## Directions for this task
Up to and including the line with "let a := gridI64", reproduce the listing below exactly, beginning at its first line.

§ §

/-- n elements on the grid: the bytes, and whether one saturated. -/
def gridRow (anchor : Int) (free : Nat → Nat) : Nat → Nat → Nat × Bool
  | 0, _ => (0, false)
  | n + 1, v =>
    let a := gridI64 anchor (v % 2 ^ 32) (free n)
    let r := gridRow anchor free n (v >>> 32)
    (a.1 + r.1 <<< 64, a.2 || r.2)

/-- The 32-byte slots of a COMBINE whose result bytes, n from off on, carry a poison tag: in mode 1 an element of 8 bytes comes from
4 of the slot's. -/
def State.xiBad (s : State) (i k hdr off n : Nat) : List Nat :=
  let a := s.slotAddr i k + 128 + bits hdr 160 32
  let w := if bits hdr 8 2 = 1 then 2 else 1
  ((List.range (ceilDiv n 32)).filter (fun j =>
    (s.devLoad (a + (off + 32 * j) / w) (min 32 (n - 32 * j) / w)).2)).map (· + 1)

/-- The COMBINEs of a result: one for each 4 KiB page of out_global that it touches, in ascending order. -/
def State.sendCombines (s : State) (i k hdr outA v : Nat) : Nat → Nat → State
  | 0, _ => s
  | fuel + 1, off =>
    let len := bits hdr 192 32
    if len ≤ off then s
    else
      let n := min (len - off) (4096 - (outA + off) % 4096)
      let pay := bits hdr 256 17 + (bits hdr 8 2) <<< 17 + (bits hdr 80 1) <<< 19 + (bits hdr 48 16) <<< 20 + (bits hdr 10 6) <<< 36
        + (bits hdr 224 32) <<< 42 + off <<< 74 + (bits v (8 * off) (8 * n)) <<< 256
      let p := s.fld (FAB_XI_CFG i) 1 4
      let req : FabReq :=
        { op := 0x21, card := bits hdr 32 12, part := bits hdr 44 4, addr := outA + off, len := 32 + n, payload := pay,
          owner := .combine i k, inst := noInst, gen := 0, timed := s.partTimed p, uo := true, spec := bit hdr 80,
          epoch := bits hdr 48 16, grp := bits hdr 10 6, flow := outA >>> 12, srcPart := some p, unit := 68,
          bad := s.xiBad i k hdr off n }
      (s.hubIssue req).sendCombines i k hdr outA v fuel (off + n)

/-- Pages that n bytes from a touch. -/
def pagesOf (a n : Nat) : Nat := (granules 4096 a n).length

/-- The result bytes that a slot's COMBINEs carry: in mode 1 its FP32 elements on the grid, an element that saturates noted in the slot's
header; else as they stand. -/
def State.xiResult (s : State) (i k hdr : Nat) : Nat × State :=
  let len := bits hdr 192 32
  let a := s.slotAddr i k + 128 + bits hdr 160 32
  if bits hdr 8 2 = 1 then
    let raw := (s.devLoad a (len / 2)).1
    let f := (s.devChecked a (len / 2)).fresh
    let g := gridRow (toSigned 10 (bits hdr 16 10)) (fun n => Config.freeNat (f.1 + n)) (len / 8) raw
    (g.1, if g.2 then f.2.devWrite (s.slotAddr i k + 3) 1 (bits hdr 24 8 ||| 4) else f.2)
  else ((s.devLoad a len).1, s.devChecked a len)

/-- R307: a slot's result is sent: SENDING, its COMBINEs noted and issued. -/
def State.xiSend (s : State) (i k : Nat) : State :=
  let hdr := s.slotHdr i k
  let outA := Tbl.get 0 s.fab.outs (slotKey i k)
  let q := ((s.devChecked (s.slotAddr i k) 128).setSlot i k 3).xiResult i k hdr
  let s := q.2
  let s := { s with fab := { s.fab with combining := s.fab.combining ++
    [({ inbox := i, slot := k, left := pagesOf outA (bits hdr 192 32) } : Combining)] } }
  s.sendCombines i k hdr outA q.1 40 0

/-- R307: a write of FAB_XI_DONE[i]: the slot's result leaves as COMBINEs; a CANCELLED slot is freed. -/
def execFabXiDone (wr : Writer) (inbox : Fin 64) (slot : BitVec 16) (s : State) : Host.Outcome State Fault Refusal :=
  let i := inbox.val
  let k := slot.toNat
  .next (s.inboxPage wr i (FAB_XI_DONE i) (fun s =>
    let st := if k < s.fld (FAB_XI_CFG i) 25 12 then s.slotState i k else 0
    if st = 4 then (s.slotFree i k).answer stOk
    else if st ≠ 2 then s.refuseReg (FAB_XI_DONE i)
    else (s.xiSend i k).answer stOk))

/-- R307: a slot whose COMBINEs have all completed is freed. -/
def execInboxSlotFree (inbox : Fin 64) (slot : Fin 4096) (s : State) : Host.Outcome State Fault Refusal :=
  .next (if s.fab.combining.any (fun c => c.inbox == inbox.val && c.slot == slot.val && c.left == 0) then
      s.slotFree inbox.val slot.val else s)

/-! ### Gateway descriptors (R302, R303) -/

def State.gwQueue (s : State) (i : Nat) : DmaQ := Tbl.get ({} : DmaQ) s.fab.gwq i
def State.setGwQueue (s : State) (i : Nat) (q : DmaQ) : State :=
  { s with fab := { s.fab with gwq := Tbl.put ({} : DmaQ) s.fab.gwq i q } }

/-- Fields of a gateway descriptor. -/
def gwLocal (d : Nat) : Nat := bits d 64 64
def gwRemote (d : Nat) : Nat := bits d 128 64
def gwLen (d : Nat) : Nat := bits d 192 32
def gwCmpl (d : Nat) : Nat := bits d 224 64

/-- Reserved bits of a gateway descriptor. -/
def gwReserved (d : Nat) : Bool :=
  bits d 10 6 != 0 || bits d 48 16 != 0 || bits d 288 224 != 0 || (bits d 0 8 != 1 && bits d 0 8 != 2)

def isFabric : Target → Bool
  | .fabric _ _ _ => true
  | .local _ => false

/-- End a gateway job. -/
def State.gwEnd (s : State) (i status cause : Nat) : State :=
  let q := s.gwQueue i
  match findIdx? (fun (j : DmaJob) => !j.ended) q.jobs with
  | some (k, _) => s.setGwQueue i { q with jobs := q.jobs.modify k (fun j => { j with ended := true, status := status, cause := cause }) }
  | none => s

/-- A fault of a gateway job's addresses. -/
def State.gwFault (s : State) (i status cause level addr : Nat) (g : Option Nat := none) : State :=
  let f : FaultInfo := { addr := addr, status := status, cause := cause, level := level, unit := uGateway, inst := i, gen := s.instGen i }
  (s.charge (f.far g)).gwEnd i status cause

/-- Take the head of an instance's gateway queue into the job list, in the order of checks of R302. -/
def State.gwAccept (s : State) (i op : Nat) (bad : Bool) : State :=
  let q := s.gwQueue i
  match q.q.pop with
  | none => s
  | some (it, rest) =>
    let d := it.data
    let code := bits d 0 8
    if code ≠ op ∧ (code = 1 ∨ code = 2) then s
    else
      let job (st : Nat) (ended : Bool) : State :=
        s.setGwQueue i { q with q := rest, jobs := q.jobs ++ [{ desc := d, status := st, ended := ended }] }
      if bits d 32 16 ≠ q.gen then (s.setGwQueue i { q with q := rest }).bump FAB_STALE_CNT
      else if bad then (job stPoison true).countErr 21 (0x400 + i) 1
      else if gwReserved d then (job stState true).refuseLog 15 code i 0x1FF
      else if gwLen d = 0 then job stNop true
      else if gwLen d % 64 ≠ 0 ∨ gwLocal d % 64 ≠ 0 ∨ gwRemote d % 64 ≠ 0 ∨ gwCmpl d % 16 ≠ 0 then
        (job stState true).refuseLog 15 code i 0x1FF
      else job 0 false

/-- The next piece of the job in front: its offset and bytes, split at 4 KiB boundaries of the destination (R302). -/
def gwPiece (d done : Nat) : Nat :=
  let dst := (if bits d 0 8 = 1 then gwLocal d else gwRemote d) + done
  min (gwLen d - done) (4096 - dst % 4096)

/-- Move one piece. remote: what comes back for it. -/
def State.gwMove (s : State) (i : Nat) (j : DmaJob) (remote : PieceData) : State :=
  let d := j.desc
  let n := gwPiece d j.done
  let get := bits d 0 8 == 1
  let src := (if get then gwRemote d else gwLocal d) + j.done
  let dst := (if get then gwLocal d else gwRemote d) + j.done
  let timed := s.instTimed i
  let c := s.span .hub i .write timed 2 (gwCmpl d) 16
  let a := c.2.span .hub i .read timed 3 src n
  let b := a.2.span .hub i .write timed 3 dst n
  match c.1, a.1, b.1 with
  | .fault st k l v, _, _ => b.2.gwFault i st k l v
  | _, .fault st k l v, _ => b.2.gwFault i st k l v
  | _, _, .fault st k l v => b.2.gwFault i st k l v
  | .ok cs _, .ok ss ls, .ok ds ld =>
    let far := if get then ss else ds
    let near := if get then ds else ss
    if cs.any (fun t => isFabric t.1) ∨ near.any (fun t => isFabric t.1) ∨ far.any (fun t => !(isFabric t.1)) then
      (b.2.refuseLog 15 (bits d 0 8) i 0x1FF).gwEnd i stState 0
    else
      let r := b.2.readSegs i uGateway (some remote) 0 ss
      match r.1 with
      | .wait => r.2
      | .stop st k => if st = stFaultAccess then r.2.gwFault i st k ls src (ss.findSome? (fun t => t.1.global)) else r.2.gwEnd i st k
      | .ok v bad =>
        let w := r.2.writeSegs i uGateway timed bad 0 ds v
        let put : Option (Nat × Nat) :=
          if get then none
          else match remote with
            | .ok _ => none
            | .poisoned => some (stPoison, 0)
            | .abort => some (stRetired, 0)
            | .refused => some (stFaultAccess, cRemoteRefused)
        match w.1, put with
        | some (st, k), _ => if st = stFaultAccess then w.2.gwFault i st k ld dst else w.2.gwEnd i st k
        | none, some (st, k) =>
          if st = stFaultAccess then w.2.gwFault i st k ld dst (ds.findSome? (fun t => t.1.global)) else w.2.gwEnd i st k
        | none, none =>
          let q := w.2.gwQueue i
          let s := match findIdx? (fun (x : DmaJob) => !x.ended) q.jobs with
            | some (k, _) => w.2.setGwQueue i { q with jobs := q.jobs.modify k (fun x => { x with done := x.done + n }) }
            | none => w.2
          if bad.isEmpty = false then s.gwEnd i stPoison 0
          else if gwLen d ≤ j.done + n then s.gwEnd i stOk 0 else s
  | _, _, _ => b.2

§ §

## Response for this exercise
/-- n elements on the grid: the bytes, and whether one saturated. -/
def gridRow (anchor : Int) (free : Nat → Nat) : Nat → Nat → Nat × Bool
  | 0, _ => (0, false)
  | n + 1, v =>
    let a := gridI64 anchor (v % 2 ^ 32) (free n)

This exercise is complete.